(Saved entries)
════

theorem bitVec_indices_nodup (w : Nat) : ((List.range (2 ^ w)).map (BitVec.ofNat w)).Nodup := by
  refine List.Nodup.map_on (fun m hm n hn h => ?_) List.nodup_range
  have values : m % 2 ^ w = n % 2 ^ w := by simpa using congrArg BitVec.toNat h
  rwa [Nat.mod_eq_of_lt (List.mem_range.mp hm), Nat.mod_eq_of_lt (List.mem_range.mp hn)] at values

/-- The 32 floating register names are all different (R122). -/
theorem floatRegisterNames_nodup :
    ((List.range 32).map (fun n => floatRegisterName (BitVec.ofNat 5 n))).Nodup := by
  have names := (bitVec_indices_nodup 5).map floatRegisterName_injective
  rwa [List.map_map] at names

/-- The 32 general register names are all different (R121). -/
theorem generalRegisterNames_nodup : generalRegisterNames.Nodup := by decide

/-- The 16 condition names are all different (R123). -/
theorem conditionNames_nodup : conditionNames.Nodup := by decide

/-- The coprocessor branch table has an entry for the ids 0, 1 and 2, and for no other (R124). -/
theorem copBranchName_isSome (id : Nat) (sel : BitVec 2) : (copBranchName id sel).isSome = decide (id < 3) := by
  match id with
  | 0 | 1 | 2 => rfl
  | n + 3 =>
    have absent : ¬ n + 3 < 3 := by omega
    exact (decide_eq_false absent).symm

/-- Settles O57: the two lists of literals by evaluation, the floating names by reading the index back, the
coprocessor names by the id. -/
theorem registerNamesTotal : Obligations.RegisterNamesTotal :=
  ⟨rfl, generalRegisterNames_nodup, rfl, rfl, floatRegisterNames_nodup, rfl, conditionNames_nodup,
    copBranchName_isSome⟩

end Sys2Proof.Machine
end

section
/-! The proofs of O42 to O46. Every R-form instruction runs by accepting its own word (`acceptR`), which moves no
counter and carries no target (R148); so each clause says which name and which word its instruction accepts. -/

namespace Sys2Proof.Machine

/-- An instruction that accepts an R-form word completes, with or without another name (R148). -/
theorem RunsAs.ofAcceptR {i : Instr} {s : State} {mn : Mnemonic} {via : Option Mnemonic} {w : Word32}
    (h : exec i s = acceptR mn via w s) : RunsAs i s ⟨mn, .R, w, none, via, false⟩ 0 0 :=
  ⟨_, h, acceptR_next rfl⟩

/-- Settles O42: the zero amount is the no-op that the shift entry carries (R145). -/
theorem shiftsComplete : Obligations.ShiftsComplete := fun _ _ _ _ _ =>
  ⟨.ofAcceptR rfl, fun _ => .ofAcceptR rfl, .ofAcceptR rfl, .ofAcceptR rfl, .ofAcceptR rfl, .ofAcceptR rfl,
    .ofAcceptR rfl, .ofAcceptR rfl, .ofAcceptR rfl, .ofAcceptR rfl, .ofAcceptR rfl, .ofAcceptR rfl,
    .ofAcceptR rfl, .ofAcceptR rfl, .ofAcceptR rfl, .ofAcceptR rfl⟩

/-- Settles O43: the register jumps are R-form words, so they count as no jump. -/
theorem registerJumpsAndSpecialsComplete : Obligations.RegisterJumpsAndSpecialsComplete := fun _ _ _ _ _ =>
  ⟨.ofAcceptR rfl, .ofAcceptR rfl, .ofAcceptR rfl, .ofAcceptR rfl, .ofAcceptR rfl, .ofAcceptR rfl,
    .ofAcceptR rfl, .ofAcceptR rfl, .ofAcceptR rfl⟩
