-- ==== Sys2Proof/Machine/Micro.lean ====
section
/-! DEFINITION. The micro-step view of STEP (`spec/41_stepper.md` R106, `spec/10_state.md` R30): the hidden state of a
STEP in progress and the micro-steps that act on it. `exec` runs STEP as one atomic transition (R105); that every
schedule of these micro-steps ends where it does (R107) is a statement (log 6). -/

namespace Sys2Proof.Machine

/-- The engine while it executes a STEP (R30): the architectural state, and `PENDING`, the cells of the back buffer not
yet written. The busy indication is that such a value exists: the command port is not ready (R165). A value that no
schedule reaches from `acceptStep` is no state of the engine (log 18). -/
structure StepProgress where
  arch : State
  pending : List (Nat × Nat)
  deriving DecidableEq, Repr

/-- Accepting a legal STEP: `PENDING <- [0, W) × [0, H)` (R106). R106 gives it for `FAULT = 0` only; with `FAULT = 1` there is
no such acceptance, since the STEP is refused (R138). -/
def acceptStep (s : State) : Option StepProgress :=
  if s.fault then none else some ⟨s, allCoords s.cfg⟩

/-- A micro-step has a behaviour: the STEP was accepted with `FAULT = 0` (R106), which no micro-step changes, and the front
buffer holds states of the cycle only (R144; log 5, log 18). -/
def microAllowed (s : State) : Bool := !s.fault && statesInRange s.cfg s.front

/-- Write one cell of the back buffer with its next state, computed from the front buffer of `from_` (R106). -/
def writeNext (from_ : State) (c : Nat × Nat) (s : State) : Option State :=
  cellWrite (!from_.sel) c.1 c.2 (cellnext from_.cfg from_.front c.1 c.2) s

/-- `writeNext` for a group of cells, each computed from the front buffer of `from_`. -/
def writeGroup (from_ : State) : List (Nat × Nat) → State → Option State
  | [], s => some s
  | c :: rest, s => (writeNext from_ c s).bind (writeGroup from_ rest)

/-- The lanes of R9 and R106: `CELLUPD` for any number of different pending cells at the same time. Every lane reads the
state before the group. None when a cell is not pending or is named twice, and where a micro-step has no behaviour. -/
def cellUpdates (group : List (Nat × Nat)) (p : StepProgress) : Option StepProgress :=
  if group.Nodup ∧ (∀ c ∈ group, c ∈ p.pending) ∧ microAllowed p.arch = true then
    (writeGroup p.arch group p.arch).map fun s => ⟨s, p.pending.filter (fun c => decide (c ∉ group))⟩
  else none

/-- `CELLUPD(x, y)` alone (R106). -/
def cellUpdate (x y : Nat) (p : StepProgress) : Option StepProgress := cellUpdates [(x, y)] p

/-- `SWAP` (R106): only when nothing is pending. Then the response, and the port becomes ready. None, as in
`cellUpdates`, where a micro-step has no behaviour. -/
def swapMicro (p : StepProgress) : Option State :=
  if p.pending = [] ∧ microAllowed p.arch = true then some (respond .ok 0#28 (toggleSel p.arch)) else none

/-- Reset cuts in at any micro-step (R106, R161): the state is the reset state and no response is delivered. -/
def abandonStep (p : StepProgress) : State := hostReset p.arch

/-- A schedule: groups of cells, updated one group after another. None when a group is not allowed. -/
def runSchedule : List (List (Nat × Nat)) → StepProgress → Option StepProgress
  | [], p => some p
  | group :: rest, p =>
    match cellUpdates group p with
    | some q => runSchedule rest q
    | none => none

/-- A STEP in progress: accepted, and then updated by this schedule. None where the STEP is not accepted or the schedule not
allowed. -/
def scheduleStep (groups : List (List (Nat × Nat))) (s : State) : Option StepProgress :=
  (acceptStep s).bind (runSchedule groups)

end Sys2Proof.Machine
end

════

Pull every line that holds the string "only" out of the records.

/-- Accepting a legal STEP: `PENDING <- [0, W) × [0, H)` (R106). R106 gives it for `FAULT = 0` only; with `FAULT = 1` there is
buffer holds states of the cycle only (R144; log 5, log 18). -/
/-- `SWAP` (R106): only when nothing is pending. Then the response, and the port becomes ready. None, as in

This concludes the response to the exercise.